(ENTRIES SHOWN Opens)
-- ==== Sys2Proof/Certificates/Slice0/Obligations.lean ====
section
/-! DEFINITION. The statements about the block, in the order of OBLIGATIONS.json. -/

open Sys2Proof Sys2Proof.Machine

/-! ### Encoding -/

/-- 95_test_vectors 2.6 and 30_encoding R92, R93: the six words and some illegal ones, among them zero and a command's
word with a reserved bit set. -/
def Obligations.DecodeSampleWords : Prop :=
  decode 0x00000001 = .command .cscFwd ∧ decode 0x00000002 = .command .cscInv ∧
  decode 0x00000003 = .command .deltaEnc ∧ decode 0x00000004 = .command .deltaDec ∧
  decode 0x00000005 = .command .diff ∧ decode 0x00000006 = .command .acc ∧
  decode 0x00000000 = .illegal (.unassignedOp 0) ∧ decode 0x00000007 = .illegal (.unassignedOp 7) ∧
  decode 0x00000101 = .illegal (.reservedBits 1) ∧ decode 0xFFFFFFFF = .illegal (.reservedBits 0xFFFFFF)

/-- 30_encoding R92, the table: a word selects a command exactly when the whole word is that command's, and every word
that is none of the six is illegal (R93). So decoding an encoded command gives it back, and no bit of the word is
ignored. -/
def Obligations.DecodeEncodeAgree : Prop :=
  (encode .cscFwd = 0x00000001 ∧ encode .cscInv = 0x00000002 ∧ encode .deltaEnc = 0x00000003 ∧
    encode .deltaDec = 0x00000004 ∧ encode .diff = 0x00000005 ∧ encode .acc = 0x00000006) ∧
  (∀ (w : Word) (i : Instr), decode w = .command i ↔ w = encode i) ∧
  (∀ w : Word, (∀ i : Instr, w ≠ encode i) ↔ ∃ r, decode w = .illegal r)

/-! ### Reset -/

/-- 10_state R41: after either reset every register holds zero, the engine is idle and no command is pending; a soft reset
writes no byte of memory, and neither does a hard reset when no command is pending. -/
def Obligations.ResetValues : Prop :=
  (∀ n : Reg, State.reset.regs.get n = 0) ∧ State.reset.busy = false ∧
  (∀ s : State, ∃ t, performHost .hardReset s = .next t ∧ (∀ n : Reg, t.regs.get n = 0) ∧ t.busy = false ∧
    (s.busy = false → t.mem = s.mem)) ∧
  (∀ (s : State) (v : Word), s.busy = false → v.getLsbD 0 = true →
    ∃ t, performHost (.regWrite 0x2C v) s = .next t ∧ (∀ n : Reg, t.regs.get n = 0) ∧ t.busy = false ∧ t.mem = s.mem)

/-- The invariant holds at reset. The memory size and the memory contents of `State.reset` are the model's own choice (log
entries 3, 4); the invariant asks nothing of them but that the size is legal and nothing is listed out of range. -/
def Obligations.ResetInv : Prop := Inv State.reset

/-- 70_reset_and_hazards R223: for every configuration and every power-on contents of the frame memory there is a start
state that holds exactly those bytes, with every register zero and nothing pending; it satisfies the invariant if the
configuration is legal, and `State.reset` is the one of the model's own choice (log entries 3, 4). -/
def Obligations.PowerOnFree : Prop :=
  (∀ (config : Config) (contents : Nat → Byte),
    let s := State.powerOn config contents
    (∀ a, a < config.memSize → s.mem.read a = contents a) ∧ (∀ n : Reg, s.regs.get n = 0) ∧ s.busy = false ∧
      s.config = config ∧ (config.wf = true → Inv s)) ∧
  State.reset = State.powerOn (.document 0x1000) (fun _ => Memory.unlisted)

/-- 70_reset_and_hazards R221: writing `CTRL` with bit 0 set while not pending zeroes every register and changes nothing
else; with bit 0 clear it does nothing, and while pending it is ignored. Idle and faulted phases alike. -/
def Obligations.SoftReset : Prop :=
  ∀ (s : State) (v : Word),
    (s.busy = false → v.getLsbD 0 = true →
      ∃ t, performHost (.regWrite 0x2C v) s = .next t ∧ (∀ n : Reg, t.regs.get n = 0) ∧ t = { s with regs := t.regs }) ∧
    (s.busy = true ∨ v.getLsbD 0 = false → performHost (.regWrite 0x2C v) s = .next s)

/-- 70_reset_and_hazards R222: a hard reset abandons the pending command, which reports neither `DONE` nor `ERR`; bytes
outside its destination region are unchanged, and no byte changes if its word is illegal or its checks would have
failed. -/
def Obligations.HardResetOfPending : Prop :=
  ∀ s : State, s.busy = true → ∃ t, performHost .hardReset s = .next t ∧
    t.busy = false ∧ t.done = false ∧ t.err = false ∧ t.config = s.config ∧
    (∀ i, decode s.regs.cmd = .command i → s.ReadyFor i →
      ∀ a, (footprint i s.regs).dest.holds a = false → t.mem.read a = s.mem.read a) ∧
    ((∀ i, decode s.regs.cmd = .command i → ¬ s.ReadyFor i) → t.mem = s.mem)

/-! ### The register port -/

/-- 10_state R37: a write to `CMD` has no effect while pending or faulted; otherwise it is accepted whatever the word and
the operands are: `CMD` holds it, `BUSY` is set, `DONE` is cleared, every other register and all of memory are kept. -/
def Obligations.CommandIssue : Prop :=
  ∀ (s : State) (v : Word),
    (s.busy = true ∨ s.err = true → performHost (.regWrite 0x00 v) s = .next s) ∧
    (s.busy = false → s.err = false →
      ∃ t, performHost (.regWrite 0x00 v) s = .next t ∧ t.regs.cmd = v ∧ t.busy = true ∧ t.done = false ∧ t.err = false ∧
        (∀ n, n ≠ .cmd → n ≠ .status → t.regs.get n = s.regs.get n) ∧
        (∀ i, 3 ≤ i → t.regs.status.getLsbD i = s.regs.status.getLsbD i) ∧
        t.mem = s.mem ∧ t.config = s.config ∧ t.agenda = s.agenda)

/-- 10_state R38: while `BUSY = 1` every register write, to any (aligned) offset, has no effect; so every step of a pending
block but a hard reset keeps the command word and the operand registers, its completion step among them. -/
def Obligations.BusyIgnoresWrites : Prop :=
  (∀ (s : State) (off v : Word), s.busy = true → off.toNat % 4 = 0 → performHost (.regWrite off v) s = .next s) ∧
  (∀ s t : State, s.busy = true → step s = .next t → (∀ rest, s.agenda ≠ .host .hardReset :: rest) →
    t.regs.cmd = s.regs.cmd ∧ ∀ n : Reg, n.isOperand = true → t.regs.get n = s.regs.get n)

/-- 10_state R39: while a fault is latched a write to `CMD` has no effect, operand writes are performed and leave `CMD`,
`STATUS`, `ERRCODE`, `ERRINFO` alone, and a write of 1 to `CTRL.SRST` clears the fault. -/
def Obligations.FaultKeptUntilReset : Prop :=
  ∀ (s : State) (v : Word), s.err = true → s.busy = false →
    performHost (.regWrite 0x00 v) s = .next s ∧
    (∀ n : Reg, n.isOperand = true → ∃ t, performHost (.regWrite n.offset v) s = .next t ∧ t.regs.get n = v ∧
      t.regs.cmd = s.regs.cmd ∧ t.regs.status = s.regs.status ∧ t.regs.errcode = s.regs.errcode ∧
      t.regs.errinfo = s.regs.errinfo) ∧
    (v.getLsbD 0 = true → ∃ t, performHost (.regWrite 0x2C v) s = .next t ∧ t.err = false ∧ t.regs.errcode = 0 ∧
      t.regs.errinfo = 0)
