/-- Each region in turn one byte past the end of memory, those before it ending exactly there. -/
theorem witness_BusError :
    (let s := diffState 0xFFB 0 0;
      Shaped .diff s.regs ∧ s.config.memSize < (footprint .diff s.regs).source.base + (footprint .diff s.regs).source.size) ∧
    (let s := diffState 0xFFA 0 0xFFB;
      Shaped .diff s.regs ∧
        (footprint .diff s.regs).source.base + (footprint .diff s.regs).source.size ≤ s.config.memSize ∧
        (footprint .diff s.regs).reference = some ⟨0xFFB, 6⟩ ∧ s.config.memSize < 0xFFB + 6) ∧
    (let s := diffState 0xFFA 0xFFB 0xFFA;
      Shaped .diff s.regs ∧
        (footprint .diff s.regs).source.base + (footprint .diff s.regs).source.size ≤ s.config.memSize ∧
        (footprint .diff s.regs).reference = some ⟨0xFFA, 6⟩ ∧ 0xFFA + 6 ≤ s.config.memSize ∧
        s.config.memSize < (footprint .diff s.regs).dest.base + (footprint .diff s.regs).dest.size) :=
  ⟨⟨shaped_smallRegs .., by decide⟩, ⟨shaped_smallRegs .., by decide, by decide, by decide⟩, shaped_smallRegs .., by decide,
    by decide, by decide, by decide⟩

/-- The destination on the source's last byte; below the source, on the reference's first byte; touching neither of two
that overlap. -/
theorem witness_Overlap :
    (let s := diffState 0x10 0x15 0x40;
      let r := s.regs;
      Shaped .diff r ∧ RegionsInRange .diff s.config.memSize r ∧ (footprint .diff r).dest.holds 0x15 = true ∧
        (footprint .diff r).source.holds 0x15 = true) ∧
    (let s := diffState 0x16 0x10 0x15;
      let r := s.regs;
      Shaped .diff r ∧ RegionsInRange .diff s.config.memSize r ∧ (footprint .diff r).dest.Apart (footprint .diff r).source ∧
        (footprint .diff r).reference = some ⟨0x15, 6⟩ ∧ (footprint .diff r).dest.holds 0x15 = true ∧
        (⟨0x15, 6⟩ : Region).holds 0x15 = true) ∧
    (let s := diffState 0x16 0x10 0x1B;
      let r := s.regs;
      Shaped .diff r ∧ RegionsInRange .diff s.config.memSize r ∧ (footprint .diff r).dest.Apart (footprint .diff r).source ∧
        ∀ g, (footprint .diff r).reference = some g → (footprint .diff r).dest.Apart g) :=
  ⟨⟨shaped_smallRegs .., checkRange_none.mp (by decide), by decide, by decide⟩,
    ⟨shaped_smallRegs .., checkRange_none.mp (by decide), Region.overlaps_eq_false.mp (by decide), by decide, by decide,
      by decide⟩,
    shaped_smallRegs .., checkRange_none.mp (by decide), Region.overlaps_eq_false.mp (by decide), fun g hg => by
      cases Option.some.inj hg
      exact Region.overlaps_eq_false.mp (by decide)⟩

theorem witness_FaultIsPrecise (i : Instr) : ¬ (oddState i).ReadyFor i := not_ready_oddState i

theorem witness_FaultMatrix (i : Instr) : ¬ (oddState i).ReadyFor i ∧ ∃ t, exec i (oddState i) = .next t :=
  ⟨not_ready_oddState i, exec_next i _⟩

/-- Two memories, one register file. -/
theorem witness_ChecksReadRegistersOnly :
    (readyState .acc).regs = ({ readyState .acc with mem := [] } : State).regs ∧
    (readyState .acc).config.memSize = ({ readyState .acc with mem := [] } : State).config.memSize := by decide

/-- The last pixel and the last chroma samples, of a host that has touched only another address. -/
theorem witness_CscFwdResult :
    let s := { readyState .cscFwd with touched := [0x3F] }
    s.ReadyFor .cscFwd ∧ 1 < s.regs.h ∧ 1 < s.regs.w ∧ 0 < s.regs.h / 2 ∧ 0 < s.regs.w / 2 ∧
    s.Clear [0x43, 0x19, 0x1A, 0x1B] ∧ s.Clear [0x44, 0x10, 0x11, 0x12] ∧ s.Clear [0x45, 0x10, 0x11, 0x12] :=
  ⟨ready_readyState .cscFwd, by decide, by decide, by decide, by decide, by unfold State.Clear; decide,
    by unfold State.Clear; decide, by unfold State.Clear; decide⟩

theorem witness_CscInvResult :
    let s := { readyState .cscInv with touched := [0x3F] }
    s.ReadyFor .cscInv ∧ 1 < s.regs.h ∧ 1 < s.regs.w ∧ s.Clear [0x49, 0x13, 0x14, 0x15] ∧
    s.Clear [0x4A, 0x13, 0x14, 0x15] ∧ s.Clear [0x4B, 0x13, 0x14, 0x15] :=
  ⟨ready_readyState .cscInv, by decide, by decide, by unfold State.Clear; decide, by unfold State.Clear; decide,
    by unfold State.Clear; decide⟩

theorem witness_DiffResult :
    let s := { readyState .diff with touched := [0x46] }
    s.ReadyFor .diff ∧ 5 < s.regs.yuvBytes ∧ s.Clear [0x45, 0x15, 0x25] :=
  ⟨ready_readyState .diff, by decide, by unfold State.Clear; decide⟩

theorem witness_AccResult :
    let s := { readyState .acc with touched := [0x46] }
    s.ReadyFor .acc ∧ 5 < s.regs.yuvBytes ∧ s.Clear [0x45, 0x15, 0x25] :=
  ⟨ready_readyState .acc, by decide, by unfold State.Clear; decide⟩
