-- ==== Sys2Proof/Machine/Flags.lean ====
section
/-!
DEFINITION. The one status flag `BUSY` and the port `cmd_ready` that follows from it (spec/10_state.md R33, R38). There are
no condition codes, and no command writes a flag other than through `SEQ`.
-/

namespace Sys2Proof.Machine

/-- `BUSY`: the sequencer is not in `IDLE`. It is derived, not stored (R33). -/
def State.busy (s : State) : Bool := s.seq != .idle

/-- The output port `cmd_ready`, `1 - BUSY` (R38). -/
def State.cmdReady (s : State) : Bool := !s.busy

end Sys2Proof.Machine
end

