-- ==== Sys2Proof/Machine/Render.lean ====
section
/-!
DEFINITION. RENDER and the serializer sequencer that performs it (spec/41_render_serializer.md). The functions that read
the map take it as an argument, so that they can be evaluated on any bijection; the block's own is `Config.hwmap`.
-/

namespace Sys2Proof.Machine

/-- RENDER, as its acceptance: the sequencer leaves `IDLE` for `BUILD` (R114). Its steps do the rest, one a step of the
machine, and `renderWhole` says what they come to. -/
def execRender (s : State) : Host.Outcome State Fault Refusal := .next (setSeq .build s)

/-- `Build`, from a surface to the physical vector: bit p says whether the one cell mapped to p is not 0. It sees neither
pins nor any other state (R111, R125). -/
def buildVector (hwmap : Equiv.Perm Index) (surf : Index → Byte) : Row :=
  BitVec.ofFnLE fun p => surf (hwmap.symm p) != 0#8

/-- `HWMAP(x,y)` (spec/10_state.md R21; spec/00_scope.md R8). -/
def mapAt (hwmap : Equiv.Perm Index) (x y : Fin 16) : Index := hwmap (cellOf x y)

/-- The place that follows a place of the sequencer; the order is fixed and has no branch (spec/10_state.md R26; R112 to
R114). -/
def Seq.after : Seq → Seq
  | .idle => .idle
  | .build => .shift 0 .dataSet
  | .shift i .dataSet => .shift i .clkHigh
  | .shift i .clkHigh => .shift i .clkLow
  | .shift i .clkLow => if h : i.val < 255 then .shift ⟨i.val + 1, by omega⟩ .dataSet else .latch .latHigh
  | .latch .latHigh => .latch .latLow
  | .latch .latLow => .idle

/-- What the sequencer does at its place, before it moves on (R111, R112, R113); in `IDLE` it does nothing. -/
def seqAct (hwmap : Equiv.Perm Index) (s : State) : State :=
  match s.seq with
  | .idle => s
  | .build => setPv (buildVector hwmap (surfaceOf s)) s
  | .shift i .dataSet => drive .data (s.pv.getLsbD i.val) s
  | .shift _ .clkHigh => drive .clk true s
  | .shift _ .clkLow => drive .clk false s
  | .latch .latHigh => drive .lat true s
  | .latch .latLow => drive .lat false s

/-- One step of the sequencer, for a given map. -/
def seqStepWith (hwmap : Equiv.Perm Index) (s : State) : State := setSeq s.seq.after (seqAct hwmap s)

/-- One step of the block's sequencer. -/
def seqStep (s : State) : State := seqStepWith Config.hwmap s

/-- How many steps the sequencer makes in one RENDER: the build step, three for each bit, and two for the latch
(R111 to R113). -/
def renderSteps : Nat := 1 + 3 * 256 + 2

/-- Step 1 of RENDER as R110 words it: walk all logical cells and set, for each, the bit at its physical position. -/
def buildWalk (hwmap : Equiv.Perm Index) (surf : Index → Byte) (pv : Row) : Row :=
  (List.finRange 256).foldl (fun v c => setBit v (hwmap c) (surf c != 0#8)) pv

/-- Step 2 of RENDER for one bit: `DATA`, then one pulse of `CLK` (R110). -/
def shiftBit (s : State) (i : Index) : State := pulse .clk (drive .data (s.pv.getLsbD i.val) s)

/-- The first j of the 256 shift steps of RENDER. -/
def shiftBits (j : Nat) (s : State) : State := ((List.finRange 256).take j).foldl shiftBit s

/-- The whole command RENDER as one transition (R110), for a given map. -/
def renderWholeWith (hwmap : Equiv.Perm Index) (s : State) : State :=
  setSeq .idle (pulse .lat (shiftBits 256 (setPv (buildWalk hwmap (surfaceOf s) s.pv) s)))

/-- The whole command RENDER of the block as one transition (R110). -/
def renderWhole (s : State) : State := renderWholeWith Config.hwmap s

end Sys2Proof.Machine
end

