-- ==== Sys2Proof/Machine/Surface.lean ====
section
/-!
DEFINITION. The surface commands SETPIXEL, CLEAR and SETROT (spec/40_surface_ops.md). Each is the performing of a command
that the port has accepted; the port accepts none while `BUSY = 1` (log entry 8).
-/

namespace Sys2Proof.Machine

/-- SETPIXEL (R90): one byte is written, or nothing at all when a coordinate is out of range. -/
def execSetpixel (x y : Int) (on : Bool) (s : State) : Host.Outcome State Fault Refusal :=
  match pixelCell? s.rot x y with
  | some c => .next (setCell c (pixelByte on s.level) s)
  | none => .next s

/-- CLEAR (R91): every cell becomes 0. -/
def execClear (s : State) : Host.Outcome State Fault Refusal := .next (fillSurface 0#8 s)

/-- SETROT (R92). -/
def execSetrot (r : Bool) (s : State) : Host.Outcome State Fault Refusal := .next (setRot r s)

end Sys2Proof.Machine
end

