-- ==== Sys2Proof/Machine/Step.lean ====
section
/-!
DEFINITION. One step of the machine: the command port or the sequencer acts, and the PWM generator runs beside it.
-/

namespace Sys2Proof.Machine

/-- One step (spec/30_encoding.md R80; spec/60_exceptions.md R173). -/
def step (s : State) : Host.Outcome State Fault Refusal := portStep s

/-- The state s in which the next step accepts and performs the instruction whose bits are w. -/
def State.withFetchWord (s : State) (nbits w : Nat) : State := present (tableWord nbits w) s

end Sys2Proof.Machine
end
(ENTRIES SHOWN Closes)
_WHAT IS EXPECTED_
Of the entries above, transcribe exactly those lines that fall between the line containing "theorem witness_FaultIsPrecise (i" and the line containing "exec_next i _⟩", together with those two lines.

_SOLUTION BELOW_
theorem witness_FaultIsPrecise (i : Instr) : ¬ (oddState i).ReadyFor i := not_ready_oddState i

theorem witness_FaultMatrix (i : Instr) : ¬ (oddState i).ReadyFor i ∧ ∃ t, exec i (oddState i) = .next t :=
  ⟨not_ready_oddState i, exec_next i _⟩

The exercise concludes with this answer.